Тот в ответ только зевнул.
А стук становился все яростней.
– Кто там? – глупо спросил я.
– Открой! Это я, Юдл! Юдл Цевьян!
Юдл? Служка Хаим так и застыл в своей защитной хламиде.
Я открыл двери.
– Спите как мертвые! – зло бросил выкрест.
Он был весь мокрый. С волос на пол стекала бурая вода.
– Слава Богу, – сказал Хаим, кутаясь в саван.
– Нет Бога, старик! Нет! Миром правит подлость. – Юдл-Юргис снял испачканный глиной пиджак, швырнул его в угол, подошел к столу, заглянул в пустой горшок, взял остывшую картофелину, сунул ее в рот, пожевал и, давясь злостью, пророкотал: – Дайте водки!
Я принес недопитую бутылку, дарованную его родственником Циценасом, и кружку.
– Выпьемте, евреи! – безрадостно предложил он.
– По ночам евреи спят, – ощетинился свадебный музыкант Лейзер.
– За возвращение блудного сына! – сказал Юдл-Юргис и залпом опрокинул кружку. – Ух!
Видно, зря ездил, подумал я. Должно быть, Она вместе с детишками перебралась в другое местечко чтобы никто не напоминал ей о прошлом: ни Валюс, ни Туткус, ни соседи. Погрузила на подводу домашний скарб и перебралась, а адреса нового не оставила. Может, там, дома, остался один Дукис. Но разве от собаки что-нибудь узнаешь. Дворняга – не ищейка, след не возьмет.
Вот он и бесится, вот и ярится. Пойти на такой риск и вернуться с пустыми руками! На его месте любой пришел бы в ярость.
А может, все куда проще.
Чего ради он назвался у дверей Юдлом? Юдлом Цевьяном? Сам… без всякого принуждения?..
Что, если его и на порог не пустили, не то что в постель?
Дукису и тому не позволили… заперли в конуру, посадили на цепь…
Попробуй не взбеситься, когда от тебя прячут даже собаку.
Юдла-Юргиса развезло от водки, от злости и усталости. Он обвел осоловелым взглядом стол и обратился к служке Хаиму по-еврейски:
– Отдай мне, старик, свой саван.

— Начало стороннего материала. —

@[simp] theorem takeRemoved_frame (l : LaneNo) (o : StreamOutcome) (s : State) :
    (takeRemoved l o s).line = s.line ∧ (takeRemoved l o s).cycle = s.cycle ∧ (takeRemoved l o s).mode = s.mode ∧
    (takeRemoved l o s).alloc = s.alloc ∧ (takeRemoved l o s).notes = s.notes ∧ (takeRemoved l o s).port = s.port ∧
    (takeRemoved l o s).errorRecord = s.errorRecord ∧ (takeRemoved l o s).pins = s.pins ∧ (takeRemoved l o s).pending
    = s.pending := by
  unfold takeRemoved
  split <;> (try split) <;> simp

@[simp] theorem takeReleased_frame (l : LaneNo) (s : State) :
    (takeReleased l s).line = s.line ∧ (takeReleased l s).cycle = s.cycle ∧ (takeReleased l s).mode = s.mode ∧
    (takeReleased l s).alloc = s.alloc ∧ (takeReleased l s).notes = s.notes ∧ (takeReleased l s).port = s.port ∧
    (takeReleased l s).errorRecord = s.errorRecord ∧ (takeReleased l s).pins = s.pins ∧ (takeReleased l s).pending =
    s.pending := by
  unfold takeReleased
  split <;> simp

@[simp] theorem takeCancelled_frame (l : LaneNo) (s : State) :
    (takeCancelled l s).line = s.line ∧ (takeCancelled l s).cycle = s.cycle ∧ (takeCancelled l s).mode = s.mode ∧
    (takeCancelled l s).alloc = s.alloc ∧ (takeCancelled l s).notes = s.notes ∧ (takeCancelled l s).port = s.port ∧
    (takeCancelled l s).errorRecord = s.errorRecord ∧ (takeCancelled l s).pins = s.pins ∧ (takeCancelled l s).pending
    = s.pending := by
  unfold takeCancelled
  split <;> simp

@[simp] theorem takeRestart_frame (s : State) :
    (takeRestart s).line = s.line ∧ (takeRestart s).cycle = s.cycle ∧ (takeRestart s).mode = s.mode ∧ (takeRestart
    s).alloc = s.alloc ∧ (takeRestart s).notes = s.notes ∧ (takeRestart s).port = s.port ∧ (takeRestart
    s).errorRecord = s.errorRecord ∧ (takeRestart s).pins = s.pins ∧
    (takeRestart s).pending = s.pending := by
  simp [takeRestart]

@[simp] theorem takeNotice_frame (n : Notice) (s : State) :
    (takeNotice n s).line = s.line ∧ (takeNotice n s).cycle = s.cycle ∧ (takeNotice n s).mode = s.mode ∧ (takeNotice
    n s).alloc = s.alloc ∧ (takeNotice n s).notes = s.notes ∧ (takeNotice n s).port = s.port ∧ (takeNotice n
    s).errorRecord = s.errorRecord ∧ (takeNotice n s).pins = s.pins ∧
    (takeNotice n s).pending = s.pending := by
  cases n <;> simp [takeNotice]

@[simp] theorem endLane_frame (l : LaneNo) (s : State) :
    (endLane l s).line = s.line ∧ (endLane l s).cycle = s.cycle ∧ (endLane l s).mode = s.mode ∧ (endLane l s).alloc
    = s.alloc ∧ (endLane l s).notes = s.notes ∧ (endLane l s).port = s.port ∧ (endLane l s).errorRecord =
    s.errorRecord ∧ (endLane l s).pins = s.pins ∧ (endLane l s).pending
    = s.pending := by
  unfold endLane
  split <;> (try split) <;> simp

@[simp] theorem controlGood_frame (b : Body) (s : State) :
    (controlGood b s).line = s.line ∧ (controlGood b s).cycle = s.cycle ∧ (controlGood b s).mode = s.mode ∧
    (controlGood b s).alloc = s.alloc ∧ (controlGood b s).notes = s.notes ∧ (controlGood b s).port = s.port ∧
    (controlGood b s).errorRecord = s.errorRecord ∧ (controlGood b s).pins = s.pins ∧ (controlGood b s).pending =
    s.pending := by
  unfold controlGood
  simp only []
  split <;> (try split) <;> simp

@[simp] theorem recordPosition_frame (l : LaneNo) (p : Nat) (s : State) :
    (recordPosition l p s).line = s.line ∧ (recordPosition l p s).cycle = s.cycle ∧ (recordPosition l p s).mode =
    s.mode ∧ (recordPosition l p s).alloc = s.alloc ∧ (recordPosition l p s).lanes = s.lanes ∧ (recordPosition l p
    s).notes = s.notes ∧ (recordPosition l p s).port = s.port ∧ (recordPosition l p s).alerts = s.alerts ∧
    (recordPosition l p s).errorRecord = s.errorRecord ∧ (recordPosition l p s).pins = s.pins ∧ (recordPosition l p
    s).pending = s.pending := by
  unfold recordPosition
  simp only []
  split <;> simp

@[simp] theorem appendIfNone_frame (e : OutboxEntry) (l : LaneNo) (s : State) :
    (appendIfNone e l s).line = s.line ∧ (appendIfNone e l s).cycle = s.cycle ∧ (appendIfNone e l s).mode = s.mode ∧
    (appendIfNone e l s).alloc = s.alloc ∧ (appendIfNone e l s).lanes = s.lanes ∧ (appendIfNone e l s).notes =
    s.notes ∧ (appendIfNone e l s).port = s.port ∧ (appendIfNone e l s).alerts = s.alerts ∧ (appendIfNone e l
    s).errorRecord = s.errorRecord ∧ (appendIfNone e l s).pins = s.pins ∧ (appendIfNone e l s).pending = s.pending := by
  unfold appendIfNone
  split <;> simp

@[simp] theorem settleLane_frame (l : LaneNo) (f : Lane → Lane) (s : State) :
    (settleLane l f s).line = s.line ∧ (settleLane l f s).cycle = s.cycle ∧ (settleLane l f s).mode = s.mode ∧
    (settleLane l f s).alloc = s.alloc ∧ (settleLane l f s).lanes = s.lanes ∧ (settleLane l f s).notes = s.notes
    ∧ (settleLane l f s).port = s.port ∧ (settleLane l f s).errorRecord = s.errorRecord ∧ (settleLane l f
    s).pins = s.pins ∧ (settleLane l f s).pending = s.pending := by
  unfold settleLane
  split <;> simp

@[simp] theorem reconcileHeld_frame (l : LaneNo) (ns : List Slot) (b : Label) (k : Nat) (c : SlotClass) (r : Bool) (s
    : State) :
    (reconcileHeld l ns b k c r s).line = s.line ∧ (reconcileHeld l ns b k c r s).cycle = s.cycle ∧ (reconcileHeld l
    ns b k c r s).mode = s.mode ∧ (reconcileHeld l ns b k c r s).alloc = s.alloc ∧ (reconcileHeld l ns b k c r
    s).lanes = s.lanes ∧ (reconcileHeld l ns b k c r s).notes = s.notes ∧ (reconcileHeld l ns b k c r s).port =
    s.port ∧ (reconcileHeld l ns b k c r s).errorRecord = s.errorRecord ∧ (reconcileHeld l ns b k c r s).pins =
    s.pins ∧ (reconcileHeld l ns b k c r s).pending =
    s.pending :=
  ⟨rfl, rfl, rfl, rfl, rfl, rfl, rfl, rfl, rfl, rfl⟩

@[simp] theorem reconcileWaiting_frame (l : LaneNo) (o : StreamOutcome) (p : Nat) (b : Label) (k : Nat) (c :
    SlotClass) (r : Bool) (s : State) :
    (reconcileWaiting l o p b k c r s).line = s.line ∧ (reconcileWaiting l o p b k c r s).cycle = s.cycle ∧
    (reconcileWaiting l o p b k c r s).mode = s.mode ∧ (reconcileWaiting l o p b k c r s).alloc = s.alloc ∧
    (reconcileWaiting l o p b k c r s).lanes = s.lanes ∧ (reconcileWaiting l o p b k c r s).notes = s.notes ∧
    (reconcileWaiting l o p b k c r s).port = s.port ∧ (reconcileWaiting l o p b k c r s).errorRecord =
    s.errorRecord ∧ (reconcileWaiting l o p b k c r s).pins = s.pins ∧ (reconcileWaiting l o p b k c r s).pending =
    s.pending :=
  ⟨rfl, rfl, rfl, rfl, rfl, rfl, rfl, rfl, rfl, rfl⟩

@[simp] theorem reconcileWith_frame (l : LaneNo) (f : Found) (s : State) :
    (reconcileWith l f s).line = s.line ∧ (reconcileWith l f s).cycle = s.cycle ∧ (reconcileWith l f s).mode =
    s.mode ∧ (reconcileWith l f s).alloc = s.alloc ∧ (reconcileWith l f s).notes = s.notes ∧ (reconcileWith l f
    s).port = s.port ∧ (reconcileWith l f s).errorRecord = s.errorRecord ∧ (reconcileWith l f s).pins = s.pins ∧
    (reconcileWith l f s).pending = s.pending := by
  unfold reconcileWith
  split <;> (try split) <;> simp

/-! ## What the map answers about a label (R42) -/

/-- The identity answered is that of a HELD entry that carries the label. -/
theorem labelStream_eq_some {x : Label} {s : State} {id : Station × LaneNo} (h : labelStream x s = some id) :
    ∃ e ∈ heldEntries s, e.label = x ∧ (e.holder, e.lane) = id := by
  unfold labelStream at h
  obtain ⟨e, he, rfl⟩ := Option.map_eq_some_iff.mp h
  exact ⟨e, List.mem_of_find?_eq_some he, by simpa using List.find?_some he, rfl⟩

/-- A label is in the map where a HELD entry carries it. -/
theorem labelHeld_iff (x : Label) (s : State) : labelHeld x s = true ↔ ∃ e ∈ heldEntries s, e.label = x := by
  simp [labelHeld, labelStream]

end Sys2Proof.Machine
end

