section
/-! The resets, and what no command changes: the queue of commands and the pins (R21, R163); and the commands that find nothing to
do while RESETN is low, in OFF, or at an unframed unit (R1, R4, R21, R22). -/

namespace Sys2Proof.Machine

/-! ## Every command answers (R21) -/

theorem exec_next (i : Instr) (s : State) : ∃ t, exec i s = .next t := by
  cases i <;> exact ⟨_, rfl⟩

theorem resetStationReset_outer {s t : State} (h : exec .resetStationReset s = .next t) : outer t = outer s := by
  cases h
  split
  · rfl
  · simp [outer]

theorem resetnRelease_pending {n : Station} {s t : State} (h : exec (.resetnRelease n) s = .next t) :
    t.pending = s.pending := by
  cases h
  split
  · rfl
  · rfl

/-- A command other than a reset leaves the queue of commands and the pins. -/
theorem exec_outer {i : Instr} {s t : State} (hi : isReset i = false) (h : exec i s = .next t) : outer t = outer s :=
  (closed_outer (outer s)).exec hi rfl h

theorem exec_pending {i : Instr} {s t : State} (h : exec i s = .next t) : t.pending = s.pending := by
  cases i with
  | powerOnReset n => cases h; rfl
  | resetnLow => cases h; rfl
  | resetnRelease n => exact resetnRelease_pending h
  | resetStationReset => exact congrArg Prod.fst (resetStationReset_outer h)
  | _ => exact congrArg Prod.fst (exec_outer rfl h)

/-- Settles O3, by `closed_outer` for the commands that are no resets. -/
theorem everyCommandAnswersNext : Obligations.EveryCommandAnswersNext := by
  intro i s
  obtain ⟨t, ht⟩ := exec_next i s
  exact ⟨t, ht, exec_pending ht, fun hi => congrArg Prod.snd (exec_outer hi ht)⟩

/-! ## The reset values (R21, R163) -/

theorem execResetnRelease_low {s : State} (h : s.pins.resetnLow = true) (n : Station) :
    exec (.resetnRelease n) s = .next { s with pins := ⟨n, false⟩ } := by
  simp only [exec, execResetnRelease, h, if_true, sampleStraps]

theorem reset_entryAt (n : Slot) : entryAt State.reset n = .free :=
  congrArg Stored.val (Table.get_replicate (Stored.fresh SlotEntry.free) n)

theorem reset_lane (l : LaneNo) : laneOfState State.reset l = .default :=
  congrArg Stored.val (Table.get_replicate (Stored.fresh Lane.default) l)

theorem reset_hasAlert (a : Alert) : State.reset.HasAlert a ↔ a = .start := by
  cases a <;> decide

/-- Settles O4. -/
theorem resetsGiveResetValues : Obligations.ResetsGiveResetValues := by
  refine ⟨fun s n => ⟨rfl, rfl, fun h => execResetnRelease_low h n⟩, ?_⟩
  refine ⟨rfl, rfl, rfl, rfl, rfl, rfl, rfl, rfl, rfl, reset_entryAt, rfl, reset_lane, rfl, fun l => ?_, rfl, fun e => ?_,
    rfl, rfl, rfl, rfl, rfl, rfl, rfl, reset_hasAlert, rfl, rfl⟩
  · exact ⟨Table.get_replicate .., Table.get_replicate .., Table.get_replicate .., Table.get_replicate ..⟩
  · exact Table.get_replicate ..

theorem reset_legal : State.reset.Legal := by decide

theorem reset_quiet : State.reset.Quiet := fun _ =>
  ⟨rfl, rfl, rfl, fun l => congrArg Lane.state (reset_lane l)⟩

theorem reset_listsFit : State.reset.ListsFit := by
  refine ⟨by decide, .nil, .nil, by decide, fun l => ?_, by decide, .nil, by decide, by decide⟩
  have htx : State.reset.lanes.txFifo.get l = [] := Table.get_replicate ..
  have hrx : State.reset.lanes.rxFifo.get l = [] := Table.get_replicate ..
  simp [htx, hrx]

theorem reset_tablesAgree : State.reset.TablesAgree := ⟨.nil, fun h => by simp [State.reset, CycleEngine.reset] at h⟩

/-- Settles O11. -/
theorem invariantsHoldAtReset : Obligations.InvariantsHoldAtReset :=
  ⟨reset_legal, reset_quiet, reset_listsFit, reset_tablesAgree⟩

/-! ## Commands that find nothing to do (R1, R4, R21, R22) -/

theorem lineEvent_none {f : State → State} {s : State} (h : s.pins.resetnLow = true ∨ s.mode.actual = .off) :
    lineEvent f s = s := if_pos (by simpa using h)

theorem framedEvent_none {f : State → State} {s : State}
    (h : s.pins.resetnLow = true ∨ s.mode.actual = .off ∨ s.line.framed = false) : framedEvent f s = s :=
  if_pos (by simpa [or_assoc] using h)

theorem exec_framedEvent {i : Instr} (h : isFramedEvent i = true) : ∃ f, ∀ s, exec i s = .next (framedEvent f s) := by
  cases i with
  | tagReceived n r => exact ⟨_, fun _ => rfl⟩
  | slotFieldClosed => exact ⟨_, fun _ => rfl⟩
  | silenceReclaim => exact ⟨_, fun _ => rfl⟩
  | windowStart => exact ⟨_, fun _ => rfl⟩
  | noteCheckSequenceReceived r => exact ⟨_, fun _ => rfl⟩
  | windowEnded r => exact ⟨_, fun _ => rfl⟩
  | slotStart n => exact ⟨_, fun _ => rfl⟩
  | markContention => exact ⟨_, fun _ => rfl⟩
  | markContentionWon => exact ⟨_, fun _ => rfl⟩
  | _ => cases h

/-- An event of the line that falls at no position of a framed cycle is taken by an unframed unit too. -/
theorem exec_lineEvent {i : Instr} (h : isLineEvent i = true) (hf : isFramedEvent i = false) :
    ∃ f, ∀ s, exec i s = .next (lineEvent f s) := by
  cases i with
  | markReceived r => exact ⟨_, fun _ => rfl⟩
  | ageTick => exact ⟨_, fun _ => rfl⟩
  | queueEntryExpired => exact ⟨_, fun _ => rfl⟩
  | withdrawalLimit => exact ⟨_, fun _ => rfl⟩
  | resyncAttemptLimit => exact ⟨_, fun _ => rfl⟩
  | arbitrationLost => exact ⟨_, fun _ => rfl⟩
  | ownTransmissionCompleted rb a => exact ⟨_, fun _ => rfl⟩
  | noteAttemptLimit a => exact ⟨_, fun _ => rfl⟩
  | driverFault => exact ⟨_, fun _ => rfl⟩
  | spacingCountdownExpired => exact ⟨_, fun _ => rfl⟩
  | lineSilence => exact ⟨_, fun _ => rfl⟩
  | foundingContentionStart => exact ⟨_, fun _ => rfl⟩
  | foundingContentionJoined => exact ⟨_, fun _ => rfl⟩
  | foundingContentionWon => exact ⟨_, fun _ => rfl⟩
  | founded => exact ⟨_, fun _ => rfl⟩
  | tagReceived n r => cases hf
  | slotFieldClosed => cases hf
  | silenceReclaim => cases hf
  | windowStart => cases hf
  | noteCheckSequenceReceived r => cases hf
  | windowEnded r => cases hf
  | slotStart n => cases hf
  | markContention => cases hf
  | markContentionWon => cases hf
  | _ => cases h

/-- An event of the line finds nothing to do while RESETN is low and in OFF. -/
theorem exec_line_none {i : Instr} {s : State} (hi : isLineEvent i = true)
    (h : s.pins.resetnLow = true ∨ s.mode.actual = .off) : exec i s = .next s := by
  by_cases hf : isFramedEvent i = true
  · obtain ⟨f, hx⟩ := exec_framedEvent hf
    rw [hx, framedEvent_none (h.imp_right .inl)]
  · obtain ⟨f, hx⟩ := exec_lineEvent hi (by simpa using hf)
    rw [hx, lineEvent_none h]

/-- While RESETN is low no command but the resets changes anything (R21). -/
theorem exec_held {i : Instr} {s : State} (h : s.pins.resetnLow = true) (hi : isReset i = false) : exec i s = .next s := by
  have hframe {α : Type} {p : Option α} {ok : Mode → Bool} {b : α → State → State} :
      (Host.Outcome.next (hostFrame p ok b s) : Out) = .next s := congrArg Host.Outcome.next (hostFrame_low h)
  by_cases hl : isLineEvent i = true
  · exact exec_line_none hl (.inl h)
  cases i with
  | powerOnReset n => cases hi
  | resetnLow => cases hi
  | resetnRelease n => cases hi
  | resetStationReset => cases hi
  | wordPeriodBegin => exact congrArg Host.Outcome.next (if_pos h)
  | wordPeriodEnd w => exact congrArg Host.Outcome.next (if_pos h)
  | frameCutShort => exact congrArg Host.Outcome.next (if_pos h)
  | frameCheckFailed c l p x => exact congrArg Host.Outcome.next (if_pos h)
  | lapseTimerExpired => exact congrArg Host.Outcome.next (if_pos (by simp [h]))
  | sendNote tag kind number length payload =>
    refine congrArg Host.Outcome.next ?_
    rw [hostFrame_low h, if_pos h, ite_self]
  | status => exact hframe
  | configure _ _ _ _ _ _ => exact hframe
  | setMode _ => exact hframe
  | openStream _ _ _ _ => exact hframe
  | closeStream _ => exact hframe
  | readStream _ => exact hframe
  | setListen _ _ _ _ _ => exact hframe
  | readListen _ => exact hframe
  | readLanes => exact hframe
  | noteOutcome => exact hframe
  | abortNotes => exact hframe
  | takeNote => exact hframe
  | snapshot => exact hframe
  | readSnapshot _ _ _ => exact hframe
  | readAlerts => exact hframe
  | clearAlerts _ => exact hframe
  | setAlertMask _ => exact hframe
  | readMemoryError => exact hframe
  | restartBus => exact hframe
  | resetStation => exact hframe
  | _ => exact absurd rfl hl
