-- ==== Sys2Proof/Machine/State.lean ====
section
/-! DEFINITION. Everything the spec gives the machine, as plain data (R20 of 10_state.md), the reasons a step can stop, and
the state after reset (R38). -/

namespace Sys2Proof.Machine

/-- The input ports as sampled by one cycle (R16, R22). -/
structure Input where
  /-- `key_down[15:0]`: bit k is the level of key k. -/
  keyDown : BitVec 16
  /-- `key_event`: none, or the code of the key press reported in this cycle. -/
  keyEvent : Option (BitVec 4)
  /-- `rng[7:0]`: the random byte offered to this cycle. -/
  rng : Byte
  /-- `tick`: the timer clock's elapsed time exceeds 1/60 s. -/
  tick : Bool
  deriving DecidableEq, Repr

/-- The fault kinds of the hardware (R176 of 60_exceptions.md). These are recorded in `State.fault`; they are not the
model's own stops. -/
inductive FaultKind where
  /-- The word decodes to no instruction (R82). -/
  | decodeError
  /-- PC > 0xFFE at fetch (R55). -/
  | fetchBounds
  /-- A data access above 0xFFF, by DRW, LD B,Vx, LD [I],Vx or LD Vx,[I] (R56). -/
  | dataBounds
  /-- CALL with SP = 16 (R102). -/
  | stackOverflow
  /-- RET with SP = 0 (R100). -/
  | stackUnderflow
  /-- A write below 0x050, by LD B,Vx or LD [I],Vx (R57). -/
  | protectedWrite
  /-- SKP or SKNP with V[x] > 15 (R116). -/
  | keyRange
  deriving DecidableEq, Repr

/-- The fault record (R177). `word` is absent for FetchBounds; `addr` is the offending address of DataBounds and
ProtectedWrite, the key value of KeyRange, and absent otherwise. -/
structure FaultRecord where
  kind : FaultKind
  pc : Word
  word : Option Word
  addr : Option Word
  deriving DecidableEq, Repr

/-- Memory (R32, R50): the bytes that differ from what an unlisted address reads as (`Memory.unlisted`), addresses
strictly rising (`Memory.wf`). -/
abbrev Memory := List Host.Cell

/-- The framebuffer (R33, R160): 32 rows of 64 one-bit pixels. Row y holds the pixels of index y*64 to y*64 + 63, pixel (x, y) at
its bit x (entry 12). -/
abbrev FrameBuffer := Vector (BitVec 64) 32

/-- The complete state (R20), the level of the `reset` port, and the model's own input schedule (entry 4). -/
structure State where
  /-- `mem`, R32. -/
  mem : Memory
  /-- `V`, R23. -/
  v : Vector Byte 16
  /-- `I`, R27. -/
  i : Word
  /-- `PC`, R26. -/
  pc : Word
  /-- `stack`, R28. -/
  stack : Vector Word 16
  /-- `SP`, R29. -/
  sp : Byte
  /-- `DT`, R30. -/
  dt : Byte
  /-- `ST`, R31. -/
  st : Byte
  /-- `FB`, R33. -/
  fb : FrameBuffer
  /-- `dirty`, R34. -/
  dirty : Bool
  /-- `fault`, R35. -/
  fault : Option FaultRecord
  /-- The level of the `reset` port as the host last drove it (R22, R200). -/
  resetHeld : Bool
  /-- DESIGN CHOICE (entry 4): the samples of the coming cycles, the next cycle's first. When it is empty the sample is a
  free value. -/
  inputs : List Input
  /-- DESIGN CHOICE (entry 4): the number of the next sample, what the free values of Config are applied to. -/
  cycle : Nat
  deriving DecidableEq, Repr

/-- The model's own stops, which are not the hardware's faults. -/
inductive Fault where
  /-- Raised by CALL and RET when SP > 16, a state that R29's invariant rules out and for which the spec gives no slot
  (entry 7). Safe: the model stops where the spec says nothing. -/
  | noStackSlot
  deriving DecidableEq, Repr

/-- The model's refusals. -/
inductive Refusal where
  /-- Raised by `exec` for an instruction without a meaning; no arm does. Safe. -/
  | notModelled (mnemonic : String)
  deriving DecidableEq, Repr

/-- What one execute stage or one step answers. -/
abbrev Result := Host.Outcome State Fault Refusal

/-- The state after reset is released, with no ROM loaded (R38, R200). PC, SP, the font, `dirty` and `fault` are the spec's;
every `reset_draw` value is 0: DESIGN CHOICE (entries 1 and 2), the draw R39 allows a simulator. Unlisted font addresses read
the default FONT (entry 3). -/
def State.reset : State where
  mem := []
  v := Vector.replicate 16 0
  i := 0
  pc := 0x200
  stack := Vector.replicate 16 0
  sp := 0
  dt := 0
  st := 0
  fb := Vector.replicate 32 0
  dirty := false
  fault := none
  resetHeld := false
  inputs := []
  cycle := 0

end Sys2Proof.Machine
end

Христом Богом прошу: отдай!
– Не могу, – ответил служка.
– Тогда возьми нож!.. Даниил, подай-ка ему нож!
– Зачем? – испугался Хаим.
– Совершим, старик, обрезание! – Юдл-Юргис плеснул в кружку оставшийся самогон.
– Дважды его не совершают, – защитился Хаим.
– Да ты голову мне отрежь! – воскликнул выкрест. – Голову! – И уронил ее на стол.
Его могучие руки сжимали кружку.
– Выгнали? – простодушно спросил свадебный музыкант Лейзер. Он лежал на добытой Хаимом кровати с резной спинкой, и в изголовье у него, на дереве, парили бесполые ангелы – свидетели чьей-то любви и жизни.
– А вам какое дело? – не поднимая головы, прохрипел Юдл-Юргис.
– Разве твой отец… водовоз Шмерл Цевьян тебя не предупреждал? – Свадебный музыкант Лейзер присел в кровати и заслонил своей спиной ангелов. – Разве мать тебе не говорила?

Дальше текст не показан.